Мы были заражены западной доктриной – как заражают моровой язвой, и сделано то было намеренно, хладнокровно, – внедрено дважды за прошедший век. И целью заражения – как, конкретно, марксизмом, так и, затем, «демократией» (под личиной словечка благозвучного) – является самоуничтожение России, – потому что извне, «в лоб» ее оказалось взять нельзя. Совсем не случайно Западом приголублены Бакунин и Герцен, и в славном городе Лондоне нашли упокоение социалисты – и Герцен, и Маркс (Бакунин – в Швейцарии). В Германии, видно, Маркс не пригодился, немецкого-то ума хватило…

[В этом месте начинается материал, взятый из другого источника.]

-- ==== Sys2Proof/Machine/Nexus.lean ====
section
/-! DEFINITION. The Nexus decoder (R210 to R221), a function of the frame and the configuration alone (R220). -/

namespace Sys2Proof.Machine

open Sys2Proof

variable {W : Nat}

/-- R214: the smallest data pair whose pulse is out of tolerance. -/
def firstBadPulse (c : Config) (F : Frame W) : Option Nat :=
  (List.range c.nxPairs).find? fun i => !tol c (ival F (2 * i)) c.nxPulse

/-- R42, R215: the bit vector `nb` and its fill count `nn`, while one frame is decoded. -/
structure GapBits where
  nb : List Bool
  nn : Nat
deriving DecidableEq, Repr

/-- R215: a gap's bit: 0 near NX_GAP0, 1 near NX_GAP1, none otherwise. -/
def classifyGap (c : Config) (g : Nat) : Option Bool :=
  if tol c g c.nxGap0 then some false
  else if tol c g c.nxGap1 then some true
  else none

/-- R215: a classified gap writes its bit at the next free position; an unclassified one writes nothing. -/
def GapBits.put (a : GapBits) : Option Bool → GapBits
  | some b => { nb := a.nb.set a.nn b, nn := a.nn + 1 }
  | none => a

/-- R215: the gaps in order, into a vector that starts all 0. -/
def classifyGaps (c : Config) (F : Frame W) : GapBits :=
  (List.range c.nxPairs).foldl (fun a i => a.put (classifyGap c (ival F (2 * i + 1))))
    { nb := List.replicate c.nxPairs false, nn := 0 }

/-- R217, R100: the Nexus Reading from the bit vector. No field is checked against a range (R218); positions 9, 12, 13
and 24 to 27 are read by nothing (R219). With NX_PAIRS below 36, which no well-formed configuration has, see log 17. -/
def nexusReading (a : GapBits) : NexusFields where
  valid := 1#1
  code := NexusVerdict.ok.code
  nbits := BitVec.ofNat 6 a.nn
  id := BitVec.ofNat 8 (U a.nb 0 7)
  battery := BitVec.ofNat 1 (U a.nb 8 8)
  channel := BitVec.ofNat 3 (U a.nb 10 11 + 1)
  temp := BitVec.ofInt 16 (S a.nb 14 23)
  humidity := BitVec.ofNat 8 (U a.nb 28 35)

/-- R215 to R217: gap classification, then the short-count choice, then the reading. -/
def nexusGaps (c : Config) (F : Frame W) : NexusFields :=
  let a := classifyGaps c F
  if a.nn < c.nxPairs ∧ c.nexusShort = .reject then
    { code := NexusVerdict.short.code, nbits := BitVec.ofNat 6 a.nn }
  else nexusReading a

/-- R210: `NEXUS_DECODE(F)`: it stops at the first test that fails (R97). -/
def nexusDecode (c : Config) (F : Frame W) : NexusFields :=
  let L := F.length
  if lenOK c L 2 c.nxPairs = false then { code := NexusVerdict.len.code }
  else if tol c (ival F (L - 2)) c.nxSyncPulse = false then { code := NexusVerdict.syncPulse.code }
  else if tol c (ival F (L - 1)) c.nxSyncLen = false then { code := NexusVerdict.syncLen.code }
  else
    match firstBadPulse c F with
    | some i => { code := NexusVerdict.pulse.code, pair := BitVec.ofNat 6 i }
    | none => nexusGaps c F

end Sys2Proof.Machine
end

(Это так, да… Ну, а мы-то, мы-то невинны, невиновны?? Заговор нас скушал международный, а мы так, по доброте, по благородству, страну пропели, проплясали? Одурачили нас, овечек? А веру отцов, дедов… а колокола-то кто сбрасывал, кресты с церквей в 23-м году, уж не англичане ли приезжие? Друг друга нынче стреляет, режет, сын отца в грош не ставит, девушки уже, кроме мата, слов не знают – чьи?? Может быть, португальские?)

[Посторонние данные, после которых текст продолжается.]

-- ==== Sys2Proof/Machine/Dispatch.lean ====
section
/-! DEFINITION. One arm per event (R91). -/

namespace Sys2Proof.Machine

open Sys2Proof

def exec (i : Instr) (s : State) : Host.Outcome State Fault Refusal :=
  match i with
  | .idle t => Sys2Proof.Machine.execIdle t s
  | .edge t => Sys2Proof.Machine.execEdge t s
  | .tick t => Sys2Proof.Machine.execTick t s
  | .rsvd t => Sys2Proof.Machine.execRsvd t s

end Sys2Proof.Machine
end

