-- ==== Sys2Proof/Machine/Port.lean ====
section
/-! DEFINITION. The input port: what it accepts next (R68, R69, R90, R94, R310). -/

namespace Sys2Proof.Machine

open Sys2Proof

variable {W : Nat}

/-- What the port gives one step. -/
inductive Accepted (W : Nat := 32) where
  /-- Nothing is offered: no event is accepted. -/
  | nothing
  /-- RESET is asserted (R94); the state is the one with that item taken off the stream. -/
  | reset (s : State W)
  /-- An event, decoded (R102); the state is the one with it taken off the stream. -/
  | event (i : Instr W) (s : State W)
deriving DecidableEq, Repr

/-- Take the next item of the stream. Of an EDGE and a TICK ready at once, one is accepted now and the other stays next
on the stream; which goes first is the free value `Config.edgeFirst` (R69; log 6). -/
def accept (s : State W) : Accepted W :=
  match s.input with
  | [] => .nothing
  | .word w :: rest => .event (decode w) { s with input := rest }
  | .reset :: rest => .reset { s with input := rest }
  | .both te tt :: rest =>
    if Config.edgeFirst s.races then
      .event (.edge te) { s with input := .word (encode (.tick tt)) :: rest, races := s.races + 1 }
    else
      .event (.tick tt) { s with input := .word (encode (.edge te)) :: rest, races := s.races + 1 }

end Sys2Proof.Machine
end

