-- ==== Sys2Proof/Laws/PerInstr.lean ====
section
/-! SUPPORT. The family EncodedFields: the encoding of an event holds its op and its time, each in its field (R90). -/

namespace Sys2Proof.Laws.EncodedFields

open Sys2Proof

def Statement (i : Instr) : Prop := opOf (encode i) = i.op ∧ timeOf (encode i) = i.time

theorem idle (t : Word) : Statement (.idle t) := ⟨opOf_encode _, timeOf_encode _⟩
theorem edge (t : Word) : Statement (.edge t) := ⟨opOf_encode _, timeOf_encode _⟩
theorem tick (t : Word) : Statement (.tick t) := ⟨opOf_encode _, timeOf_encode _⟩
theorem rsvd (t : Word) : Statement (.rsvd t) := ⟨opOf_encode _, timeOf_encode _⟩

end Sys2Proof.Laws.EncodedFields
end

«Тут дело фантастическое, мрачное, – говорит Порфирий Петрович, – дело современное, нашего времени случай-с, когда помутилось сердце человеческое; когда цитируется фраза, что кровь «освежает»; когда жизнь проповедуется в комфорте. Тут книжные мечты-с…»

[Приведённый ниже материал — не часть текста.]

/-- An accepted frame gives its event, under both phases (R254, R255). -/
theorem alarmDecode_of_shaped_phase (p : Fin 2) {F : Frame W} (hF : AlarmShaped F) :
    alarmDecode { Config.hardware with alarmPhase := p } F = alarmEvent { Config.hardware with alarmPhase := p } F := by
  obtain ⟨hlen, hpulse, hsync⟩ := hF
  exact alarmDecode_event ((lenOK_hardware_alarm _).2 hlen) ((tol_hardware_alSyncPulse hlen).2 hpulse)
    ((tol_hardware_alSyncLen hlen).2 hsync)

theorem alarmDecode_of_shaped {F : Frame W} (hF : AlarmShaped F) :
    alarmDecode Config.hardware F = alarmEvent Config.hardware F := alarmDecode_of_shaped_phase 0 hF

/-- Any frame gives its event, after its length was accepted, or a verdict alone (R250). -/
theorem alarmDecode_cases (c : Config) (F : Frame W) :
    (lenOK c F.length 1 c.alBits = true ∧ alarmDecode c F = alarmEvent c F) ∨
    ∃ v : AlarmVerdict, alarmDecode c F = { code := v.code } := by
  cases h : lenOK c F.length 1 c.alBits with
  | false => exact .inr ⟨_, alarmDecode_len h⟩
  | true =>
    cases h1 : tol c (ival F (F.length - 2)) c.alSyncPulse with
    | false => exact .inr ⟨_, alarmDecode_syncPulse h h1⟩
    | true =>
      cases h2 : tol c (ival F (F.length - 1)) c.alSyncLen with
      | false => exact .inr ⟨_, alarmDecode_syncLen h h1 h2⟩
      | true => exact .inl ⟨rfl, alarmDecode_event h h1 h2⟩

/-! ### The event -/

/-- The fields `id` and `cmd` hold their ranges without loss (R255). -/
theorem alarmEvent_fields (c : Config) (F : Frame W) :
    (alarmEvent c F).valid = 1#1 ∧ (alarmEvent c F).code = 0#2 ∧
    (alarmEvent c F).id.toNat = U (alarmBits c F) 0 15 ∧ (alarmEvent c F).cmd.toNat = U (alarmBits c F) 16 23 :=
  ⟨rfl, rfl, toNat_ofNat_of_lt (U_lt_two_pow _ (by decide)), toNat_ofNat_of_lt (U_lt_two_pow _ (by decide))⟩

/-- The code of a symbol is its two bits (R99). -/
theorem toNat_code_triOf (a c : Bool) : (triOf a c).code.toNat = 2 * a.toNat + c.toNat := by
  cases a <;> cases c <;> rfl

/-- Symbol after symbol the packed code is the number of the bits `F[2k] > AL_TH`, two to a symbol (R99, R253). -/
theorem foldl_triSymbols (c : Config) (F : Frame W) (b : List Bool) (n : Nat)
    (hb : ∀ k, k < 2 * (n + 1) → b.getD k false = long c (ival F (2 * k))) :
    ((List.range (n + 1)).map fun j => triOf (long c (ival F (4 * j))) (long c (ival F (4 * j + 2)))).foldl
      (fun r t => 4 * r + t.code.toNat) 0 = U b 0 (2 * n + 1) := by
  have symbol : ∀ j, j ≤ n → (triOf (long c (ival F (4 * j))) (long c (ival F (4 * j + 2)))).code.toNat =
      2 * (b.getD (2 * j) false).toNat + (b.getD (2 * j + 1) false).toNat := by
    intro j hj
    rw [toNat_code_triOf, hb _ (by omega), hb _ (by omega)]
    ring_nf
  induction n with
  | zero =>
    have h0 := symbol 0 le_rfl
    rw [U_succ _ _ _ le_rfl, U_self]
    simpa using h0
  | succ n ih =>
    rw [List.range_succ, List.map_append, List.foldl_append, ih (fun k hk => hb k (by omega)) fun j hj => symbol j (by omega),
      List.map_singleton, List.foldl_cons, List.foldl_nil, symbol _ le_rfl, Nat.mul_succ,
      U_succ b 0 (2 * n + 2) (by omega), U_succ b 0 (2 * n + 1) (by omega)]
    ring

/-- The bits of phase 0 (R254). -/
theorem alarmBits_hardware (F : Frame W) :
    alarmBits Config.hardware F = (List.range 24).map fun k => decide (1000 < ival F (2 * k)) := rfl

theorem alarmBits_hardware_getD (F : Frame W) {k : Nat} (hk : k < 24) :
    (alarmBits Config.hardware F).getD k false = decide (1000 < ival F (2 * k)) := by
  simp [alarmBits_hardware, hk]

/-- `al_tri` is the 24 bits of `ab` as one number (R99, R253). -/
theorem toNat_packTri_triSymbols (F : Frame W) :
    (packTri (triSymbols Config.hardware F)).toNat = U (alarmBits Config.hardware F) 0 23 := by
  have hfold := foldl_triSymbols Config.hardware F (alarmBits Config.hardware F) 11
    fun k hk => alarmBits_hardware_getD F hk
  rw [← toNat_ofNat_of_lt (U_lt_two_pow (alarmBits Config.hardware F) (s := 0) (f := 23) (by decide)), ← hfold]
  rfl

/-- Bit `23 - k` of `al_tri` is bit `k` of `ab` (R99). -/
theorem getLsbD_packTri_triSymbols (F : Frame W) {k : Nat} (hk : k < 24) :
    (packTri (triSymbols Config.hardware F)).getLsbD (23 - k) = decide (1000 < ival F (2 * k)) := by
  rw [← BitVec.testBit_toNat, toNat_packTri_triSymbols, testBit_U _ (Nat.zero_le k) (by omega),
    alarmBits_hardware_getD F hk]

/-- The two bits of symbol j (R99, R253). -/
theorem getLsbD_packTri_symbol (F : Frame W) {j : Nat} (hj : j < 12) :
    (packTri (triSymbols Config.hardware F)).getLsbD (23 - 2 * j) = decide (1000 < ival F (4 * j)) ∧
    (packTri (triSymbols Config.hardware F)).getLsbD (22 - 2 * j) = decide (1000 < ival F (4 * j + 2)) := by
  have first := getLsbD_packTri_triSymbols F (k := 2 * j) (by omega)
  have second := getLsbD_packTri_triSymbols F (k := 2 * j + 1) (by omega)
  rw [← mul_assoc] at first
  rw [Nat.mul_succ, ← mul_assoc, Nat.sub_add_eq, Nat.sub_right_comm] at second
  exact ⟨first, second⟩

/-- Settles O50: `id` and `cmd` are ranges of `ab`, and `al_tri` is all of it. -/
theorem alarmEventOfAnAcceptedFrame : Obligations.AlarmEventOfAnAcceptedFrame := by
  unfold Obligations.AlarmEventOfAnAcceptedFrame
  rintro F hF x rfl
  rw [alarmDecode_of_shaped hF]
  obtain ⟨hvalid, hcode, hid, hcmd⟩ := alarmEvent_fields Config.hardware F
  exact ⟨hvalid, hcode, hid, hcmd, fun j hj => getLsbD_packTri_symbol F hj⟩

/-- Settles O51: of an accepted frame, one number in its two parts; else every field is 0. -/
theorem alarmTriIsIdThenCmd : Obligations.AlarmTriIsIdThenCmd := by
  unfold Obligations.AlarmTriIsIdThenCmd
  intro F
  rcases alarmDecode_cases Config.hardware F with ⟨-, e⟩ | ⟨v, e⟩ <;> rw [e]
  · obtain ⟨-, -, hid, hcmd⟩ := alarmEvent_fields Config.hardware F
    have htri : (alarmEvent Config.hardware F).tri.toNat = U (alarmBits Config.hardware F) 0 23 :=
      toNat_packTri_triSymbols F
    rw [htri, hid, hcmd, U_split _ (m := 15) (by decide) (by decide)]
  · simp

/-- Settles O53: the phase moves the bits by one interval and leaves the symbols. -/
theorem alarmBitPhaseOneReadsOddIntervals : Obligations.AlarmBitPhaseOneReadsOddIntervals := by
  unfold Obligations.AlarmBitPhaseOneReadsOddIntervals
  rintro F hF x rfl
  rw [alarmDecode_of_shaped_phase 1 hF, alarmDecode_of_shaped hF]
  obtain ⟨hvalid, hcode, hid, hcmd⟩ := alarmEvent_fields { Config.hardware with alarmPhase := 1 } F
  exact ⟨hvalid, hcode, rfl, hid, hcmd⟩

/-- Two adjacent bits as a number. -/
theorem toNat_extractLsb'_two (x : BitVec 24) (k : Nat) :
    (x.extractLsb' k 2).toNat = 2 * (x.getLsbD (k + 1)).toNat + (x.getLsbD k).toNat := by
  have two : ∀ y : BitVec 2, y.toNat = 2 * (y.getLsbD 1).toNat + (y.getLsbD 0).toNat := by decide
  rw [two, BitVec.getLsbD_extractLsb', BitVec.getLsbD_extractLsb']
  simp

/-- The character of a symbol, by its two bits (R99). -/
theorem triChar_bits (a c : Bool) :
    triChar (2 * a.toNat + c.toNat) = if a then (if c then '1' else 'X') else (if c then 'Z' else '0') := by
  cases a <;> cases c <;> rfl

/-- Settles O56: symbol j's character is chosen by its two bits. -/
theorem publishedTriSpellsTheSymbols : Obligations.PublishedTriSpellsTheSymbols := by
  unfold Obligations.PublishedTriSpellsTheSymbols
  intro F hF
  rw [alarmDecode_of_shaped hF]
  refine List.map_congr_left fun j hj => ?_
  have hj := List.mem_range.mp hj
  obtain ⟨first, second⟩ := getLsbD_packTri_symbol F hj
  have above : 22 - 2 * j + 1 = 23 - 2 * j := by omega
  rw [toNat_extractLsb'_two, above, alarmEvent, first, second, triChar_bits]
  simp only [decide_eq_true_eq]

end Sys2Proof.Machine
end

section
/-! SUPPORT, O52, O54 and O55. What a decoder reads of a frame, so that frames alike in it decode alike; and the lengths
that go with a reading. -/

namespace Sys2Proof.Machine

open Sys2Proof

variable {W : Nat}

/-! ### What the Alarm decoder reads -/

/-- The event reads the even intervals before the sync pair alone (R253, R254). -/
theorem alarmEvent_congr {F G : Frame W} (h : ∀ k, k < 24 → ival F (2 * k) = ival G (2 * k)) :
    alarmEvent Config.hardware F = alarmEvent Config.hardware G := by
  have even : ∀ i, i % 2 = 0 → i < 48 → ival F i = ival G i := by
    intro i heven hi
    obtain ⟨k, rfl⟩ := Nat.dvd_of_mod_eq_zero heven
    exact h k (by omega)
  have hbits : alarmBits Config.hardware F = alarmBits Config.hardware G := by
    rw [alarmBits_hardware, alarmBits_hardware]
    exact List.map_congr_left fun k hk => by rw [h k (List.mem_range.mp hk)]
  have hsyms : triSymbols Config.hardware F = triSymbols Config.hardware G := by
    refine List.map_congr_left fun j hj => ?_
    have hj : j < 12 := List.mem_range.mp hj
    rw [even (4 * j) (by omega) (by omega), even (4 * j + 2) (by omega) (by omega)]
  rw [alarmEvent, alarmEvent, hbits, hsyms]

/-- Frames of accepted lengths, alike in the sync pair and in the even intervals before it, decode alike; P_LEN_DIV has its
part in the lengths alone (R252). -/
theorem alarmDecode_congr (d : LenDiv) {F G : Frame W}
    (hF : lenOK { Config.hardware with lenDiv := d } F.length 1 24 = true) (hG : G.length = 49)
    (hpulse : ival F (F.length - 2) = ival G (G.length - 2)) (hsync : ival F (F.length - 1) = ival G (G.length - 1))
    (hdata : ∀ k, k < 24 → ival F (2 * k) = ival G (2 * k)) :
    alarmDecode { Config.hardware with lenDiv := d } F = alarmDecode Config.hardware G := by
  have hG' := (lenOK_hardware_alarm _).2 hG
  cases h1 : tol Config.hardware (ival G (G.length - 2)) Config.hardware.alSyncPulse with
  | false => rw [alarmDecode_syncPulse hG' h1]; exact alarmDecode_syncPulse hF (hpulse ▸ h1)
  | true =>
    cases h2 : tol Config.hardware (ival G (G.length - 1)) Config.hardware.alSyncLen with
    | false => rw [alarmDecode_syncLen hG' h1 h2]; exact alarmDecode_syncLen hF (hpulse ▸ h1) (hsync ▸ h2)
    | true =>
      rw [alarmDecode_event hG' h1 h2, ← alarmEvent_congr hdata]
      exact alarmDecode_event hF (hpulse ▸ h1) (hsync ▸ h2)

/-- Settles O52: a frame of 49 is read at the even indexes, 47 and 48; any other is not read. -/
theorem alarmIgnoresOddIntervals : Obligations.AlarmIgnoresOddIntervals := by
  unfold Obligations.AlarmIgnoresOddIntervals
  intro F G hlen hagree
  by_cases h : F.length = 49
  · have hG : G.length = 49 := hlen ▸ h
    have hival : ∀ i, i < 49 → (i % 2 = 0 ∨ 47 ≤ i) → ival F i = ival G i := by
      intro i hi hread
      rw [ival, ival, List.getD_eq_getElem?_getD, List.getD_eq_getElem?_getD, hagree i (h ▸ hi) hread]
    refine alarmDecode_congr .exact ((lenOK_hardware_alarm _).2 h) hG ?_ ?_ fun k hk => hival _ (by omega) (by omega)
    · rw [h, hG]; exact hival 47 (by decide) (by decide)
    · rw [h, hG]; exact hival 48 (by decide) (by decide)
  · have rejected : ∀ H : Frame, H.length = F.length → lenOK Config.hardware H.length 1 Config.hardware.alBits = false :=
      fun H hH => Bool.eq_false_iff.2 (mt (lenOK_hardware_alarm _).1 (hH ▸ h))
    rw [alarmDecode_len (rejected F rfl), alarmDecode_len (rejected G hlen.symm)]

/-! ### What the Nexus decoder reads -/

/-- The pulse search reads the even intervals before the sync pair alone (R214). -/
theorem firstBadPulse_congr {F G : Frame W} (h : ∀ k, k < 36 → ival F (2 * k) = ival G (2 * k)) :
    firstBadPulse Config.hardware F = firstBadPulse Config.hardware G :=
  List.find?_congr fun k hk => by rw [h k (List.mem_range.mp hk)]

/-- The gap loop reads the odd ones alone (R215). -/
theorem gapBitsOf_congr {F G : Frame W} (h : ∀ k, k < 36 → ival F (2 * k + 1) = ival G (2 * k + 1)) :
    gapBitsOf F = gapBitsOf G :=
  List.filterMap_congr fun k hk => by rw [h k (List.mem_range.mp hk)]

theorem nexusGaps_congr {F G : Frame W} (h : ∀ k, k < 36 → ival F (2 * k + 1) = ival G (2 * k + 1)) :
    nexusGaps Config.hardware F = nexusGaps Config.hardware G := by
  rw [nexusGaps_of_zeroFill rfl, nexusGaps_of_zeroFill rfl, classifyGaps_hardware, classifyGaps_hardware, nexusBitsOf,
    nexusBitsOf, gapBitsOf_congr h]

/-- Frames of accepted lengths, alike in the sync pair and in the 72 intervals of the data pairs, decode alike; P_LEN_DIV
has its part in the lengths alone (R212). -/
theorem nexusDecode_congr (d : LenDiv) {F G : Frame W}
    (hF : lenOK { Config.hardware with lenDiv := d } F.length 2 36 = true) (hG : G.length = 74)
    (hpulse : ival F (F.length - 2) = ival G (G.length - 2)) (hsync : ival F (F.length - 1) = ival G (G.length - 1))
    (hdata : ∀ i, i < 72 → ival F i = ival G i) :
    nexusDecode { Config.hardware with lenDiv := d } F = nexusDecode Config.hardware G := by
  have hG' := (lenOK_hardware_nexus _).2 hG
  have hbad : firstBadPulse Config.hardware F = firstBadPulse Config.hardware G :=
    firstBadPulse_congr fun k hk => hdata _ (by omega)
  cases h1 : tol Config.hardware (ival G (G.length - 2)) Config.hardware.nxSyncPulse with
  | false => rw [nexusDecode_syncPulse hG' h1]; exact nexusDecode_syncPulse hF (hpulse ▸ h1)
  | true =>
    cases h2 : tol Config.hardware (ival G (G.length - 1)) Config.hardware.nxSyncLen with
    | false => rw [nexusDecode_syncLen hG' h1 h2]; exact nexusDecode_syncLen hF (hpulse ▸ h1) (hsync ▸ h2)
    | true =>
      cases h3 : firstBadPulse Config.hardware G with
      | some i => rw [nexusDecode_pulse hG' h1 h2 h3]; exact nexusDecode_pulse hF (hpulse ▸ h1) (hsync ▸ h2) (hbad.trans h3)
      | none =>
        rw [nexusDecode_gaps hG' h1 h2 h3, ← nexusGaps_congr fun k hk => hdata _ (by omega)]
        exact nexusDecode_gaps hF (hpulse ▸ h1) (hsync ▸ h2) (hbad.trans h3)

Раскольников (и Достоевский) равно отвергает и цинизм бездеятельности Свидригайлова, и цинизм «деятельности» Лужина – но и к бурным надеждам Разумихина на праведное будущее благоденствие относится он с ясно видимой горькой усмешкой.
«В самое последнее прощанье он странно улыбался на пламенные удостоверения сестры и Разумихина о счастливой их будущности, когда он выйдет из каторги…»
Пессимизм – это хорошо информированный оптимизм…
Потребность в честном труде неискоренима, но мы хотим быстро пройти путь долгий… И не свой. Может быть оттого-то честным трудом прожить в России и нельзя. Возможно подвижничество (это сколько угодно), служение – и возможен разбой без удержу; только просто честно нельзя.
Вот и Порфирий Петрович отмечает нетерпение как главную черту убийцы: «Ведь понимаю же и я, каково это все перетащить на себе человеку удрученному, но гордому, властному и нетерпеливому, в особенности нетерпеливому!»
Нетерпение – в недоверии к вере собственной, к долговременным силам собственным, – но ведь и поныне слышим тот же стон: как же так, ведь вот у них! Да и взять готовое!.. (Хоть страусов, лишь бы чужое.) Густо у нас Петров-Перестройщиков, – без их, понятно, творческой силы. Но главное, нет и не было у них подходящей для нас правды.